Abstract
Metastatic carcinoma infiltrating the breast from extramammary malignancies is an infrequent occurrence. Extramammary carcinomas that may be metastatic to the breast include gastrointestinal cancers, ovarian cancer, and lung cancer, among others. These metastatic lesions often pose a diagnostic challenge, resembling primary breast cancer in both clinical and radiographic presentations. The incidence of esophageal cancer metastasizing to the breast is low. Esophageal cancer more commonly spreads to locoregional lymph nodes, lungs, liver, and bone. We present a unique case where primary esophageal adenocarcinoma metastasized to the breast. Our aim is to raise diagnostic awareness by delineating the clinical and pathological findings of this exceptionally infrequent disease.

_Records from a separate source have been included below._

-- ==== Sys2Proof/Laws/Steps.lean ====
section
/-! SUPPORT. What each shared operation and each action of the FSM can do, said once: if it answers next, the next state
is one of these. -/

namespace Sys2Proof.Machine

/-! ## Outcomes -/

@[simp] theorem need_some {α : Type} (v : α) (f : Fault) (k : α → Result) : need (some v) f k = k v := rfl

@[simp] theorem need_none {α : Type} (f : Fault) (k : α → Result) : need none f k = .fault f := rfl

theorem need_next {α : Type} {r : Option α} {f : Fault} {k : α → Result} {t : State} :
    need r f k = .next t ↔ ∃ v, r = some v ∧ k v = .next t := by
  cases r <;> simp

theorem need_refused {α : Type} {r : Option α} {f : Fault} {k : α → Result} {x : Refusal} :
    need r f k = .refused x ↔ ∃ v, r = some v ∧ k v = .refused x := by
  cases r <;> simp

theorem need_fault {α : Type} {r : Option α} {f g : Fault} {k : α → Result} :
    need r f k = .fault g ↔ (r = none ∧ g = f) ∨ ∃ v, r = some v ∧ k v = .fault g := by
  cases r <;> simp [eq_comm]

@[simp] theorem endStep_next (t : State) : endStep (.next t) = .next t.driveTxen := rfl

@[simp] theorem endStep_fault (f : Fault) : endStep (.fault f) = .fault f := rfl

@[simp] theorem endStep_refused (f : Refusal) : endStep (.refused f) = .refused f := rfl

theorem endStep_eq_next {r : Result} {t : State} : endStep r = .next t ↔ ∃ u, r = .next u ∧ t = u.driveTxen := by
  cases r <;> simp [eq_comm]

theorem endStep_eq_refused {r : Result} {x : Refusal} : endStep r = .refused x ↔ r = .refused x := by
  cases r <;> simp

theorem endStep_eq_fault {r : Result} {f : Fault} : endStep r = .fault f ↔ r = .fault f := by
  cases r <;> simp

/-! ## The step -/

theorem step_eq (s : State) : step s = eventStep s := rfl

@[simp] theorem step_refusedState {s : State} (h : s.refused = true) : step s = .fault .refusedForGood := by
  simp [step, eventStep, h]

theorem step_noInput {s : State} (h : s.refused = false) (hp : s.pending = []) : step s = .fault .noInput := by
  simp [step, eventStep, h, hp]

theorem step_reset {s : State} {rest : List Event} (h : s.refused = false) (hp : s.pending = .reset :: rest) :
    step s = .next (s.resetEvent rest) := by
  simp [step, eventStep, h, hp]

theorem step_poll {s : State} {i : Input} {rest : List Event} (h : s.refused = false)
    (hp : s.pending = .poll i :: rest) : step s = pollStep i (s.begin rest) := by
  simp [step, eventStep, h, hp]

/-- What a step that answers next has taken: a reset event or a poll. -/
theorem step_next_cases {s t : State} (h : step s = .next t) :
    s.refused = false ∧
      ((∃ rest, s.pending = .reset :: rest ∧ t = s.resetEvent rest) ∨
       (∃ i rest, s.pending = .poll i :: rest ∧ pollStep i (s.begin rest) = .next t)) := by
  cases hr : s.refused with
  | true => rw [step_refusedState hr] at h; cases h
  | false =>
    refine ⟨rfl, ?_⟩
    cases hp : s.pending with
    | nil => rw [step_noInput hr hp] at h; cases h
    | cons e rest =>
      cases e with
      | reset => rw [step_reset hr hp] at h; cases h; exact .inl ⟨rest, rfl, rfl⟩
      | poll i => rw [step_poll hr hp] at h; exact .inr ⟨i, rest, rfl, h⟩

Keywords: immunohistochemical stains, pathology, esophageal adenocarcinoma, breast metastases, extramammary malignancies
Introduction
While primary malignant breast tumors are the most common neoplasms in women, the occurrence of cancer metastasizing to breast cancers is exceedingly rare [1,2]. Non-breast primary tumors, originating from various sites such as the gynecological tract (uterus, cervix, ovary), genitourinary tract (bladder, kidney, prostate), gastrointestinal organs (colon, ileum, stomach), pancreaticobiliary organs, as well as the skin and parotid gland, have been reported [2].
Esophageal cancer stands as the sixth-leading cause of cancer-related fatalities worldwide [3]. Metastasis in esophageal cancer frequently involves non-regional lymph nodes, peritoneum, lungs, liver, bone, and brain [4,5]. The occurrence of esophageal cancer metastasizing to the breast is a rare phenomenon with an unclear etiology [6].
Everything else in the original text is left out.